The problem: Only one stretch of the data is wanted: the line containing "axfWrite i s else s", the line containing "(if who.isCore then", and every line between them, copied exactly.

Data provided section start

/-! ### Reads with their side effects (R38, R101, R334, R383, R393, R402, R425) -/

/-- A read of STR_COUNT_LO latches the upper bits (R38). -/
def countLatch (s : State) : State := wr F.STR_COUNT_HI_COUNT_HI (s.dev.count.toNat / 2 ^ 32) s
/-- An entry as it reads: CODE 0xFFFF where an uncorrectable ECC error meets the read (R398). -/
def entryRead (ecc : Bool) (e : Entry) : Entry := if ecc then { e with code := 0xFFFF } else e
/-- A read of W0 of a slot latches its W1 to W3 (R402). -/
def logLatch (prev ecc : Bool) (k : Nat) (s : State) : State :=
  if prev then s.setFlt { s.flt with platch := tset (fun _ => {}) s.flt.platch k (entryRead ecc (tget (fun _ => {}) s.flt.prev k)) }
  else s.setFlt { s.flt with latch := tset (fun _ => {}) s.flt.latch k (entryRead ecc (tget (fun _ => {}) s.flt.slots k)) }
/-- What a read of a register changes; `ecc` says that the read of a log entry meets an uncorrectable error (R398). -/
def readEffect (off : Nat) (ecc : Bool) (s : State) : State :=
  match findReg off with
  | none => s
  | some (r, is) =>
    let i := is.headD 0
    match r.id with
    | .STR_COUNT_LO => countLatch s
    | .STR_ALIGNERR => wr F.STR_ALIGNERR_MAXERR 0 s
    | .POS_IF_ANG => latchAng i s
    | .POS_IF_NP => latchNp i s
    | .PWR_RTC_SUB => wrW F.PWR_RTC_LO_SEC (s.pwr.rtcSec.extractLsb' 0 32) (wr F.PWR_RTC_HI_SEC (s.pwr.rtcSec.toNat / 2 ^ 32) s)
    | .SENT_RX_FAST => sentLatch i s
    | .FLT_LOG_W0 => logLatch false ecc i s
    | .FLT_PLOG_W0 => logLatch true ecc i s
    | _ => s
/-- A read of a register by a core or the host. -/
def readReg (off : Nat) (ecc : Bool) (s : State) : Word × State := let (w, s) := peekReg s off; (w, readEffect off ecc s)

/-- STR_COUNT_LO_READ (R38). -/
def execStrCountLoRead (s : State) : Host.Outcome State Fault Refusal :=
  if ¬ coresRun s then unmet s else
  done (countLatch s)
/-- FLT_LOG_READ (R398, R402): slot `sl` of the present log, or of the 216 of the previous log. -/
def execFltLogRead (sl : Fin 1024) (l : LogLook) (s : State) : Host.Outcome State Fault Refusal :=
  if ¬ coresRun s then unmet s else
  if l.previous ∧ 216 ≤ sl.val then unmet s else done (logLatch l.previous l.ecc sl s)

/-! ### Writes (R13, R224, R250, R322, R391, R394) -/

/-- The RW and WO fields of a register are accepted from this requestor: some from the application cores only, retained words in SERVICE
only (Table 1.5, R391), the data of a receive mailbox or a subscribe entry and the request of an axis not in use not at all (R179). A host's
COMMIT and CANCEL of a mailbox are discarded with its data (R322, assumption 137). -/
def wrTaken (who : Requestor) (s : State) (id : RegId) (i j : Nat) : Bool :=
  match id with
  | .STR_COMMIT | .GRP_G_CMD | .GRP_G_TXSH | .GRP_G_SHAD | .GRP_G_TXFB | .CAN_MB_CTRL | .PWR_SLEEPRSN | .PWR_SLEEPCMD => who.isCore
  | .CAN_MB_DATA => who.isCore && rd s (F.CAN_MB_CFG_KIND i j) != 3
  | .LIN_CH_MB_DATA0 | .LIN_CH_MB_DATA1 => who.isCore && !isSet s (F.LIN_CH_ENT_DIR i j)
  | .PWR_WAKESEC | .PWR_SCRATCH => who.isCore && s.dev.st == .service
  | .LE_AX_MODE => axType s (4 * i + j) != 0 && decide (4 * i + j < s.nAxes)
  | _ => true
/-- The W1C bits of a register that a condition refuses now (R105, R163, R165, R218). A write of a team latch or an axis fault is judged at the
next mark (`clearsAsked`). -/
def w1cRefused (s : State) (id : RegId) (i : Nat) : List Nat :=
  match id with
  | .POS_IF_FLT => if (ifAxes s i).all (axIdle s) then [] else [8]
  | .MOD_LEG_FLT =>
    let idle : Bool := match legAxis s i with
      | some b => axIdle s b
      | none => true
    if idle then (if isSet s (F.MOD_LEG_FLT_LIVE i) then [0] else []) else [0, 1, 2]
  | .MOD_TEAM_STAT => if isSet s (F.MOD_TEAM_STAT_GSREL i) then [] else [(F.MOD_TEAM_STAT_GSUV i).lo]
  | .SAF_SB_STAT =>
    if isSet s (F.SAF_SB_STAT_CMDH i) ∨ isSet s (F.SAF_SB_STAT_CMDL i) ∨ isSet s (F.SAF_SB_STAT_FBH i) ∨ isSet s (F.SAF_SB_STAT_FBL i) then [5, 6]
    else []
  | _ => []
/-- The latches whose clearing a write of `v` at an offset asks for: the SMC judges it at the next mark (R209, R224). -/
def clearsAsked (off : Nat) (v : Word) (s : State) : List Clearing :=
  match findReg off with
  | none => []
  | some (r, is) =>
    let i := is.headD 0
    match r.id with
    | .SAF_TEAMFLT => ((bitsOf v.toNat 8).filter fun t => rdBit s F.SAF_TEAMFLT_TMLAT t).map .team
    | .SAF_AX_FLT => if bit v.toNat 0 ∧ isSet s (F.SAF_AX_FLT_AXF i) then [.axis i] else []
    | _ => []
/-- The word that plain fields leave: RW fields take the value where accepted, W1C fields lose the bits written as 1. -/
def plainWord (take : Bool) (v : Word) : List (Nat × Nat × Acc) → Word → Word
  | [], w => w
  | (lo, n, acc) :: fs, w =>
    let x := getFld v lo n
    plainWord take v fs (match acc with
      | .rw => if take then putFld w lo n x else w
      | .w1c => putFld w lo n (getFld w lo n &&& (2 ^ n - 1 - x))
      | _ => w)
/-- A write into a field that may not be written counts for STATUS 4: it is not 0 and not what the field holds; a WO field holds 0 (R394). -/
def wrCounts (take : Bool) (held v : Word) (fs : List (Nat × Nat × Acc)) : Bool :=
  fs.any fun (f : Nat × Nat × Acc) =>
    let x := getFld v f.1 f.2.1
    let no : Bool := match f.2.2 with
      | .rw | .wo => !take
      | .w1c => false
      | _ => true
    no && x != 0 && (f.2.2 == .wo || x != getFld held f.1 f.2.1)
/-- Tasks committed by a core, and the pair it belongs to (R48, R201). -/
def commitTasks (who : Requestor) (v : Word) (s : State) : State :=
  modDev (fun d => { d with
    commits := d.commits ||| v
    taskBy := each (fun k t => tset (fun _ => 0) t k (who.code / 2 + 1)) (bitsOf v.toNat 32) d.taskBy }) s
/-- A host write to STR_COMMIT: discarded and logged (R48, R401). -/
def commitRefused (s : State) : State := logRated 0x0F01 7 1 A.STR_COMMIT s
/-- What a write does to the block that owns the register; `w` is the word its plain fields leave. -/
def wrEffect (id : RegId) (off i j : Nat) (w v : Word) (s : State) : State :=
  let a := 4 * i + j
  match id with
  | .POS_IF_FLT =>
    if bit v.toNat 8 ∧ mayRecover s i then recoverIf i s else s.setReg off (w ||| (s.reg off &&& 0x100#32))
  | .POS_IF_EVCNT => if getFld v 8 8 ≠ 0 then wr (F.POS_IF_EVCNT_SEQCNT i) 0 s else s
  | .POS_CMP_POS => commitCmp i (v &&& 0xFFFFFF#32) s
  | .LE_AX_MODE => modeWrite a (getFld v 0 3) s
  | .LE_DCL_DCMD =>
    let s := if bit v.toNat 0 then dischStart i s else s
    if bit v.toNat 1 then dischAbort i s else s
  | .MOD_LEG_FLT => legClear i v.toNat s
  | .MOD_TEAM_STAT => if bit v.toNat (F.MOD_TEAM_STAT_GSUV i).lo then gsuvClear i s else s
  | .SAF_TEAMFLT => tmlatWrite (v.toNat % 256) s
  | .SAF_SB_STAT => sbClear i v.toNat s
  | .SAF_AX_FLT => if bit v.toNat 0 then axfWrite i s else s
  | .GRP_G_CMD =>
    let s := if bit v.toNat 0 then groupGo i (bit v.toNat 2) s else s
    if bit v.toNat 1 then holderStop i 3 s else s
  | .GRP_CONN_STAT =>
    let s := if bit v.toNat (F.GRP_CONN_STAT_PATHLOST i).lo then wr (F.GRP_CONN_STAT_PATHLOST i) 0 s else s
    if bit v.toNat (F.GRP_CONN_STAT_CFAIL i).lo then cfailClear i s else s
  | .BST_PAIR_CMD =>
    let s := pairForget i s
    let s := if bit v.toNat 0 then pairSplit i s else s
    if bit v.toNat 1 then pairJoin i s else s
  | .CAN_MB_CTRL =>
    let s := s.setReg off w
    let s := if bit v.toNat 4 then mbCommitNow i j s else s
    if bit v.toNat 5 then mbCancelNow i j s else s
  | .CAN_MB_STAT =>
    let was := isSet s (F.CAN_MB_STAT_RXNEW i j)
    let s := s.setReg off w
    if was ∧ bit v.toNat (F.CAN_MB_STAT_RXNEW i j).lo then rxnewClear i j s else s
  | .LIN_CH_MB_DATA1 => linPairWrite i j v s
  | .PWR_SLEEPCMD => if bit v.toNat 0 then sleepCmdNow s else s
  | .PWR_RTCCMD => if bit v.toNat 0 then rtcSetNow s else s
  | _ => s.setReg off w
/-- WO registers, and the data pair of an entry, act only where the write is accepted. -/
def wrActs (id : RegId) (take : Bool) : Bool :=
  match id with
  | .STR_COMMIT => false
  | .GRP_G_CMD | .PWR_SLEEPCMD | .LIN_CH_MB_DATA1 | .CAN_MB_CTRL => take
  | _ => true
/-- A write to a register. The second part tells whether a discard counts for STATUS 4; an offset without a register has no field that
could (R394; assumption 57). -/
def writeReg (who : Requestor) (off : Nat) (v : Word) (s : State) : State × Bool :=
  if 0x100 ≤ off ∧ off < 0x1000 then (s, off % 4 == 0 && capCounts (capList s) (off - 0x100) v) else
  match findReg off with
  | none => (s, false)
  | some (r, is) =>
    let i := is.headD 0
    let j := (is.drop 1).headD 0
    let take := wrTaken who s r.id i j
    let (held, s) := peekReg s off
    let no := w1cRefused s r.id i
    let cnt := wrCounts take held v r.flds || no.any (bit v.toNat)
    let w := plainWord take v r.flds (s.reg off)
    if r.id = .STR_COMMIT then
      (if who.isCore then commitTasks who v s else if who = .host then commitRefused s else s, cnt)
    else (if wrActs r.id take then wrEffect r.id off i j w v s else s, cnt)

Data provided section end

Response box:
  | .SAF_AX_FLT => if bit v.toNat 0 then axfWrite i s else s
  | .GRP_G_CMD =>
    let s := if bit v.toNat 0 then groupGo i (bit v.toNat 2) s else s
    if bit v.toNat 1 then holderStop i 3 s else s
  | .GRP_CONN_STAT =>
    let s := if bit v.toNat (F.GRP_CONN_STAT_PATHLOST i).lo then wr (F.GRP_CONN_STAT_PATHLOST i) 0 s else s
    if bit v.toNat (F.GRP_CONN_STAT_CFAIL i).lo then cfailClear i s else s
  | .BST_PAIR_CMD =>
    let s := pairForget i s
    let s := if bit v.toNat 0 then pairSplit i s else s
    if bit v.toNat 1 then pairJoin i s else s
  | .CAN_MB_CTRL =>
    let s := s.setReg off w
    let s := if bit v.toNat 4 then mbCommitNow i j s else s
    if bit v.toNat 5 then mbCancelNow i j s else s
  | .CAN_MB_STAT =>
    let was := isSet s (F.CAN_MB_STAT_RXNEW i j)
    let s := s.setReg off w
    if was ∧ bit v.toNat (F.CAN_MB_STAT_RXNEW i j).lo then rxnewClear i j s else s
  | .LIN_CH_MB_DATA1 => linPairWrite i j v s
  | .PWR_SLEEPCMD => if bit v.toNat 0 then sleepCmdNow s else s
  | .PWR_RTCCMD => if bit v.toNat 0 then rtcSetNow s else s
  | _ => s.setReg off w
/-- WO registers, and the data pair of an entry, act only where the write is accepted. -/
def wrActs (id : RegId) (take : Bool) : Bool :=
  match id with
  | .STR_COMMIT => false
  | .GRP_G_CMD | .PWR_SLEEPCMD | .LIN_CH_MB_DATA1 | .CAN_MB_CTRL => take
  | _ => true
/-- A write to a register. The second part tells whether a discard counts for STATUS 4; an offset without a register has no field that
could (R394; assumption 57). -/
def writeReg (who : Requestor) (off : Nat) (v : Word) (s : State) : State × Bool :=
  if 0x100 ≤ off ∧ off < 0x1000 then (s, off % 4 == 0 && capCounts (capList s) (off - 0x100) v) else
  match findReg off with
  | none => (s, false)
  | some (r, is) =>
    let i := is.headD 0
    let j := (is.drop 1).headD 0
    let take := wrTaken who s r.id i j
    let (held, s) := peekReg s off
    let no := w1cRefused s r.id i
    let cnt := wrCounts take held v r.flds || no.any (bit v.toNat)
    let w := plainWord take v r.flds (s.reg off)
    if r.id = .STR_COMMIT then
      (if who.isCore then commitTasks who v s else if who = .host then commitRefused s else s, cnt)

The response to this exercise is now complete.